EXERCISE MATERIAL ::
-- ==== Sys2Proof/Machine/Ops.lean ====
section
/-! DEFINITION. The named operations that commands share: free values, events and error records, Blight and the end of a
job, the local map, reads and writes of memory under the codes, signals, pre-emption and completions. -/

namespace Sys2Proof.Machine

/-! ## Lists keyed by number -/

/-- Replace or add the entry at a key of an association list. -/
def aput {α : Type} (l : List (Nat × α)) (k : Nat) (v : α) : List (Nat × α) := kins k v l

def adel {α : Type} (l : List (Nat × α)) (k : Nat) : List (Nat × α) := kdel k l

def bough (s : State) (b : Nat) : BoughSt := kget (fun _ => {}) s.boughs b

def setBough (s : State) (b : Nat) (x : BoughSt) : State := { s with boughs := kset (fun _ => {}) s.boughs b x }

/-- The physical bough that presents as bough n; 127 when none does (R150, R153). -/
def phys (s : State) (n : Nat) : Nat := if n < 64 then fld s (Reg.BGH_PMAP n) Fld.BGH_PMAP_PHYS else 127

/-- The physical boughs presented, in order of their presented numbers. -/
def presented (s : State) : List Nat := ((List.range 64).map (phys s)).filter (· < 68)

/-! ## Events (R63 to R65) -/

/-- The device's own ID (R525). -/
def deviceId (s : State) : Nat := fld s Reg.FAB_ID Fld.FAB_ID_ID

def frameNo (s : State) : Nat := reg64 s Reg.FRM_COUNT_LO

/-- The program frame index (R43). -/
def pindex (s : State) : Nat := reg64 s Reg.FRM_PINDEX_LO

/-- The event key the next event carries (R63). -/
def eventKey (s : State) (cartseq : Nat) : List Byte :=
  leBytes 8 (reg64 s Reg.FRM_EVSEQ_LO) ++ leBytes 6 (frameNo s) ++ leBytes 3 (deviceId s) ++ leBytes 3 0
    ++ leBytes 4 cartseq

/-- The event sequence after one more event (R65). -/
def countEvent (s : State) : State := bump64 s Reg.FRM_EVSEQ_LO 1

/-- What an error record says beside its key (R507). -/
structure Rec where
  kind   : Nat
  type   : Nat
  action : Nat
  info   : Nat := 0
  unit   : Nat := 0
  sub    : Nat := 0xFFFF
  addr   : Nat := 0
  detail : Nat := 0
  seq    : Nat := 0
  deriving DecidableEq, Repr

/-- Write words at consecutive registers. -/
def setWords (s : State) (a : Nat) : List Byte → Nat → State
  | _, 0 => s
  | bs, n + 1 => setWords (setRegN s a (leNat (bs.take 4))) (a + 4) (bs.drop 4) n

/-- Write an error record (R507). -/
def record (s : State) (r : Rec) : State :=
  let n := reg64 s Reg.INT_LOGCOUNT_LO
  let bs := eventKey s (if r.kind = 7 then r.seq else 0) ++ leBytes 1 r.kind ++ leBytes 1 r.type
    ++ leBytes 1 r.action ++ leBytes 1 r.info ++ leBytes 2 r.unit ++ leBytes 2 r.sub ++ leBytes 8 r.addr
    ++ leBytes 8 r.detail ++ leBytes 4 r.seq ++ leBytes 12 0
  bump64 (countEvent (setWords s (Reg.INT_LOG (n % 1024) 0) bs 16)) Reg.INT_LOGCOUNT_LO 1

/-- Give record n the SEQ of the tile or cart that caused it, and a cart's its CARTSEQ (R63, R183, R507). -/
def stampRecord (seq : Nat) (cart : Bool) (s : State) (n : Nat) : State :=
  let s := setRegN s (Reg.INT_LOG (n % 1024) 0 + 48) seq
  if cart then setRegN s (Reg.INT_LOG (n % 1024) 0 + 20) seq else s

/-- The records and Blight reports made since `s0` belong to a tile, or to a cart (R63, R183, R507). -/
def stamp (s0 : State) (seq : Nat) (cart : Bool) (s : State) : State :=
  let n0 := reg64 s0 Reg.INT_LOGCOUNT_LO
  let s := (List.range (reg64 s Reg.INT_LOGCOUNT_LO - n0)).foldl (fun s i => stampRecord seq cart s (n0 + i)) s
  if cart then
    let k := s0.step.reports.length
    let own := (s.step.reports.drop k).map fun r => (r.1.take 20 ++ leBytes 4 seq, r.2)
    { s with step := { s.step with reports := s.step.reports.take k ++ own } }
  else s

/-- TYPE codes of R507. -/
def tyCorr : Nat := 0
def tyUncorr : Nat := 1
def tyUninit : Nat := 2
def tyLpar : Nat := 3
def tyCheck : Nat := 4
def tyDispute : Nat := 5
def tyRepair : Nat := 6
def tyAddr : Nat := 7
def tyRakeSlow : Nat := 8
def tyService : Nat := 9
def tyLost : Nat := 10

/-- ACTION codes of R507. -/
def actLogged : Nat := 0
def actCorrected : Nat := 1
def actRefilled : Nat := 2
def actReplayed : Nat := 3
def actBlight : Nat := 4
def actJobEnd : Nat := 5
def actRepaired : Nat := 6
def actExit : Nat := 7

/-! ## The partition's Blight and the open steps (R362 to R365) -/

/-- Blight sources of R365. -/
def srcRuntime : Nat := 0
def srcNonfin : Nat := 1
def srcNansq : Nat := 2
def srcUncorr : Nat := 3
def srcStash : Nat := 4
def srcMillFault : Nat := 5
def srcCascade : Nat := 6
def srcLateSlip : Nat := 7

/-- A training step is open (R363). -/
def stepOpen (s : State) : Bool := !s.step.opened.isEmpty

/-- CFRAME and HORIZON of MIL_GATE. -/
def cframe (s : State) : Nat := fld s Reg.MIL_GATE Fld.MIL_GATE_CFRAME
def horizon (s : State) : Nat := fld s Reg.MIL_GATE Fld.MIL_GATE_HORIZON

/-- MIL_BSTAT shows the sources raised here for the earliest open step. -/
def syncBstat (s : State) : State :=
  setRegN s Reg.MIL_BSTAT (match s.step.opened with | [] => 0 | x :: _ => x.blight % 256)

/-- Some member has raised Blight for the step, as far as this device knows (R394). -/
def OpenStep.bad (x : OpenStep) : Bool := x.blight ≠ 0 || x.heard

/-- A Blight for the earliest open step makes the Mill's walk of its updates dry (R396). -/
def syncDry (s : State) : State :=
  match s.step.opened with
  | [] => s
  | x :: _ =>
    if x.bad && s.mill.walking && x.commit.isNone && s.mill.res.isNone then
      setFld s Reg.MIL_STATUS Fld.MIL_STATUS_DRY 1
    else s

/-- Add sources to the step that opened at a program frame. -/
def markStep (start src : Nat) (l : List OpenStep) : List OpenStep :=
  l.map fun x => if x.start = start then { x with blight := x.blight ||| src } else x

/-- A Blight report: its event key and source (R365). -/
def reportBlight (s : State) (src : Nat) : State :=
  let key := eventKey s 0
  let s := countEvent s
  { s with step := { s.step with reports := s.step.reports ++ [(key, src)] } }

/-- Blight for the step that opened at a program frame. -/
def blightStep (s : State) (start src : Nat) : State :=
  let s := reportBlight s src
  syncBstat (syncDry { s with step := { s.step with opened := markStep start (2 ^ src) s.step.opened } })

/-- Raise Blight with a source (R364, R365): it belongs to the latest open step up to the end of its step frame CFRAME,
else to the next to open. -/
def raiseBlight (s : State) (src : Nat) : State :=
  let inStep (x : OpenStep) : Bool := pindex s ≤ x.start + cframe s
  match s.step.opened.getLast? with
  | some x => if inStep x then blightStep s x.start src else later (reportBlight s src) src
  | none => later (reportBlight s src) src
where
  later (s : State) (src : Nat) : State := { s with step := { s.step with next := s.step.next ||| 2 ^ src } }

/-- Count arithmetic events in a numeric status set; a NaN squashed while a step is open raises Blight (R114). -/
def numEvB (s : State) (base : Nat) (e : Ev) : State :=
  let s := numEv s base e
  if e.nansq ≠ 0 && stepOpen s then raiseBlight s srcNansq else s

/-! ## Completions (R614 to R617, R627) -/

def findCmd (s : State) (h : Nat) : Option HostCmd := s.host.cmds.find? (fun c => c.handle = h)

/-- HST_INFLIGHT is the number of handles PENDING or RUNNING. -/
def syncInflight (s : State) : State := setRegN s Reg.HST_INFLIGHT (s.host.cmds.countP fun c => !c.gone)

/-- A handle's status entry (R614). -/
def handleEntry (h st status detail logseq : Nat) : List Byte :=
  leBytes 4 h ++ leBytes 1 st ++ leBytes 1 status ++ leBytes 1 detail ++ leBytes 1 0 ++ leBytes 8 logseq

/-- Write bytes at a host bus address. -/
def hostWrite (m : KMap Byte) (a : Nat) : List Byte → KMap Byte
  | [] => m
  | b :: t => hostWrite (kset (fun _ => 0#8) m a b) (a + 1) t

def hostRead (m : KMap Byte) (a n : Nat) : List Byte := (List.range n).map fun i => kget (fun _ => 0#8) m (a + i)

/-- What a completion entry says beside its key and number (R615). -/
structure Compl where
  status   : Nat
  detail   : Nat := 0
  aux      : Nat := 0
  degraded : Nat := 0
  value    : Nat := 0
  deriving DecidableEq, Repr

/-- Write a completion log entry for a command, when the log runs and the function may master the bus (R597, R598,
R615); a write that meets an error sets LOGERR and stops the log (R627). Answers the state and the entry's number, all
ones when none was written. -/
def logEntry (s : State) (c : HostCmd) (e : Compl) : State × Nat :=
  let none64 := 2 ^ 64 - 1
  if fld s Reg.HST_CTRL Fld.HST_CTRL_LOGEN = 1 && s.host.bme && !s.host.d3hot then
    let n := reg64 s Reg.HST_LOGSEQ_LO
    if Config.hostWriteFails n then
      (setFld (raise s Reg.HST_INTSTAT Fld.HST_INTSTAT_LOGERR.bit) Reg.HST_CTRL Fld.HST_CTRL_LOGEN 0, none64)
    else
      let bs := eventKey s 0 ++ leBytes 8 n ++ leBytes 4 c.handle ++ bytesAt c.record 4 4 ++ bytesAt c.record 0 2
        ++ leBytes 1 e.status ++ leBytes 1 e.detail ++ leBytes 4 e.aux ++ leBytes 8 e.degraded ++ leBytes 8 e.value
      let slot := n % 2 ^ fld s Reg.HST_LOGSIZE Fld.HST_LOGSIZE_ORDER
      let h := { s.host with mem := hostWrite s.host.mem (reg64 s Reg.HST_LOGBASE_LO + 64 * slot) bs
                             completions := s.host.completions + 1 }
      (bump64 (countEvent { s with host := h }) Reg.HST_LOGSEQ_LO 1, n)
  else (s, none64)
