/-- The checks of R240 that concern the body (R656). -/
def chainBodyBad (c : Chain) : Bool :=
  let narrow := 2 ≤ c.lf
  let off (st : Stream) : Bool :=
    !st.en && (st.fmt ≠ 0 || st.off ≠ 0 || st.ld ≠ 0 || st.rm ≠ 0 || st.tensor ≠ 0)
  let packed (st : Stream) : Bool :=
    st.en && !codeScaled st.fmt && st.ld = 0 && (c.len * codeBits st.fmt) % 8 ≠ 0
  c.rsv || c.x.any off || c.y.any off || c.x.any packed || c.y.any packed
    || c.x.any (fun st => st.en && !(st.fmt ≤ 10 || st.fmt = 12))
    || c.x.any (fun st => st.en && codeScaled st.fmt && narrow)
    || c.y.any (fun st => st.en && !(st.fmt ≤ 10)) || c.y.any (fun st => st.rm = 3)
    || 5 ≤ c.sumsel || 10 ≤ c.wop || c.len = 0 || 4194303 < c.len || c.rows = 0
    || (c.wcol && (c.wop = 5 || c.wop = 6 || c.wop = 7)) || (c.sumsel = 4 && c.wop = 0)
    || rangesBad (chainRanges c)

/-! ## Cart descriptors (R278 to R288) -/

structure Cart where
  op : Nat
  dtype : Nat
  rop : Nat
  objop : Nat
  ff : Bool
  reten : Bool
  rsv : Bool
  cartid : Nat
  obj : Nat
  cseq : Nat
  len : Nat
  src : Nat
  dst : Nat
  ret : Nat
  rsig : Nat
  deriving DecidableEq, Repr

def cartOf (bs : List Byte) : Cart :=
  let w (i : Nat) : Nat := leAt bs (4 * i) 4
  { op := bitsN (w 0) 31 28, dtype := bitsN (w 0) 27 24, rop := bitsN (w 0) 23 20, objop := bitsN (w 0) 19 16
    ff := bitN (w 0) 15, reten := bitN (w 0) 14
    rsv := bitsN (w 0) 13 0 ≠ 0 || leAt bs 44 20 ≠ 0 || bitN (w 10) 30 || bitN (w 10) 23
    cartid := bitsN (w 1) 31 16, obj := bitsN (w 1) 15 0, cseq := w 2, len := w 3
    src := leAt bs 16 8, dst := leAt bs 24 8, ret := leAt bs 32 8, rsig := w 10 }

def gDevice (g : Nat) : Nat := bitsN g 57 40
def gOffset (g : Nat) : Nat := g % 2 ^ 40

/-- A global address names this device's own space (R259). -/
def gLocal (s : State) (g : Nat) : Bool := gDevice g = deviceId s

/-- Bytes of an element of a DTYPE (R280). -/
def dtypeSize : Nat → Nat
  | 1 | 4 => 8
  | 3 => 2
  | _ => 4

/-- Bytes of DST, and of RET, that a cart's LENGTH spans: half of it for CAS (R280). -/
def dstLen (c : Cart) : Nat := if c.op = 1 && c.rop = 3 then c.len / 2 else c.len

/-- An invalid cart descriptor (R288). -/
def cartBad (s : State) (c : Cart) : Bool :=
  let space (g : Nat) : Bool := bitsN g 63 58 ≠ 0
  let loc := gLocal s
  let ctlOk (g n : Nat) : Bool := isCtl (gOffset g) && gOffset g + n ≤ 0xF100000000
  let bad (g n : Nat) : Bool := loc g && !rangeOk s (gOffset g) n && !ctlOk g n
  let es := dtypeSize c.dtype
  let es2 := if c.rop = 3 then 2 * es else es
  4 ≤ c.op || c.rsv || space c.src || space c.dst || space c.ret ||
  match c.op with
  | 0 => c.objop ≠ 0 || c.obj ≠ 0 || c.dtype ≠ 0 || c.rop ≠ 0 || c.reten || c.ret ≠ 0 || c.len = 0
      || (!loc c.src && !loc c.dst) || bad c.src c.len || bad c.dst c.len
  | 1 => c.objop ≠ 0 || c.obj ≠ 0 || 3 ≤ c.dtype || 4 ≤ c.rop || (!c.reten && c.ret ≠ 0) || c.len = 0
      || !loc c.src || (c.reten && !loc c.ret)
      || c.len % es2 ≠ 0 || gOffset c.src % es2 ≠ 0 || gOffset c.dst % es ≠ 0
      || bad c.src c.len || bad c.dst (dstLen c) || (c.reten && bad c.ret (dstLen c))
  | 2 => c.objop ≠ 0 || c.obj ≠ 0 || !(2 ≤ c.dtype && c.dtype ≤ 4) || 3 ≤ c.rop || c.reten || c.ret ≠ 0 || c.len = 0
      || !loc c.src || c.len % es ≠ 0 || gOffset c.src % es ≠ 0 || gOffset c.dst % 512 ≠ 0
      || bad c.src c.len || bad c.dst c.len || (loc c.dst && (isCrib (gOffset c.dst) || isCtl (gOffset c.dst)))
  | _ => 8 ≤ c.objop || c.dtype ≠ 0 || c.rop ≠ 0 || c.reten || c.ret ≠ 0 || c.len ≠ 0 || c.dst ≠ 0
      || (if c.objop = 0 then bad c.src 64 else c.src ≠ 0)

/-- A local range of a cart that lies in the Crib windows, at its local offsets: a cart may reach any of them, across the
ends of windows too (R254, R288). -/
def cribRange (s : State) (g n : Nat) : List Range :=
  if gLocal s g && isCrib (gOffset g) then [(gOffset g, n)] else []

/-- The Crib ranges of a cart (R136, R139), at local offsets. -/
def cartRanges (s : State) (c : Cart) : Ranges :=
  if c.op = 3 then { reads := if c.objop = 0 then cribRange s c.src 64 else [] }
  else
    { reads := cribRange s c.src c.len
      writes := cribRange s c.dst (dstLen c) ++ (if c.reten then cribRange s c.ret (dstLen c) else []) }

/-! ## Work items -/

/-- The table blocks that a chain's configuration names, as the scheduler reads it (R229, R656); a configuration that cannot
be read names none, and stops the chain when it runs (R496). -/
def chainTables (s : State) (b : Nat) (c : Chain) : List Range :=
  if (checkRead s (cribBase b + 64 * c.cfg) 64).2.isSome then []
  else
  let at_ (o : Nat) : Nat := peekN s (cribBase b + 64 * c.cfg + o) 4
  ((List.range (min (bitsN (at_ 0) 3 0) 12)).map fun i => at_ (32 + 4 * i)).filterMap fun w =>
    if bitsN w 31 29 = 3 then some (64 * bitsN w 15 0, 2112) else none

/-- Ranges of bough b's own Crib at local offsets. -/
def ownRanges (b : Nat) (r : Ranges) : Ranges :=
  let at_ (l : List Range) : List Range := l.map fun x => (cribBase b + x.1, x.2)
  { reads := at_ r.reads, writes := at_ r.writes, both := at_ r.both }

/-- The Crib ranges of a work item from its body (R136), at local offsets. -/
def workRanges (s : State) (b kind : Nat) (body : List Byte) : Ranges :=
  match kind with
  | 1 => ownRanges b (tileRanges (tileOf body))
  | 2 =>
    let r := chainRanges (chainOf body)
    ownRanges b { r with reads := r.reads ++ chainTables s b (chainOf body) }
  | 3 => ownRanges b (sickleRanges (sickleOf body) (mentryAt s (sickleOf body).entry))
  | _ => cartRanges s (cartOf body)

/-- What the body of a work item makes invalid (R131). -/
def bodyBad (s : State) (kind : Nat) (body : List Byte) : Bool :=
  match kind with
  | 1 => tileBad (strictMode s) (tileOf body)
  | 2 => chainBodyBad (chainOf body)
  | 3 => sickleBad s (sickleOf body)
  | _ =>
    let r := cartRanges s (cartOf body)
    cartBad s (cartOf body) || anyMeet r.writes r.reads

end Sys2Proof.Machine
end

TO DO ::
Looking at the data above, return every line from the one with "the end of a" down to the one with "def setBough (s", exactly and inclusively.

YOUR SOLUTION ::
/-! DEFINITION. The named operations that commands share: free values, events and error records, Blight and the end of a
job, the local map, reads and writes of memory under the codes, signals, pre-emption and completions. -/

namespace Sys2Proof.Machine

/-! ## Lists keyed by number -/

/-- Replace or add the entry at a key of an association list. -/
def aput {α : Type} (l : List (Nat × α)) (k : Nat) (v : α) : List (Nat × α) := kins k v l

def adel {α : Type} (l : List (Nat × α)) (k : Nat) : List (Nat × α) := kdel k l

def bough (s : State) (b : Nat) : BoughSt := kget (fun _ => {}) s.boughs b

def setBough (s : State) (b : Nat) (x : BoughSt) : State := { s with boughs := kset (fun _ => {}) s.boughs b x }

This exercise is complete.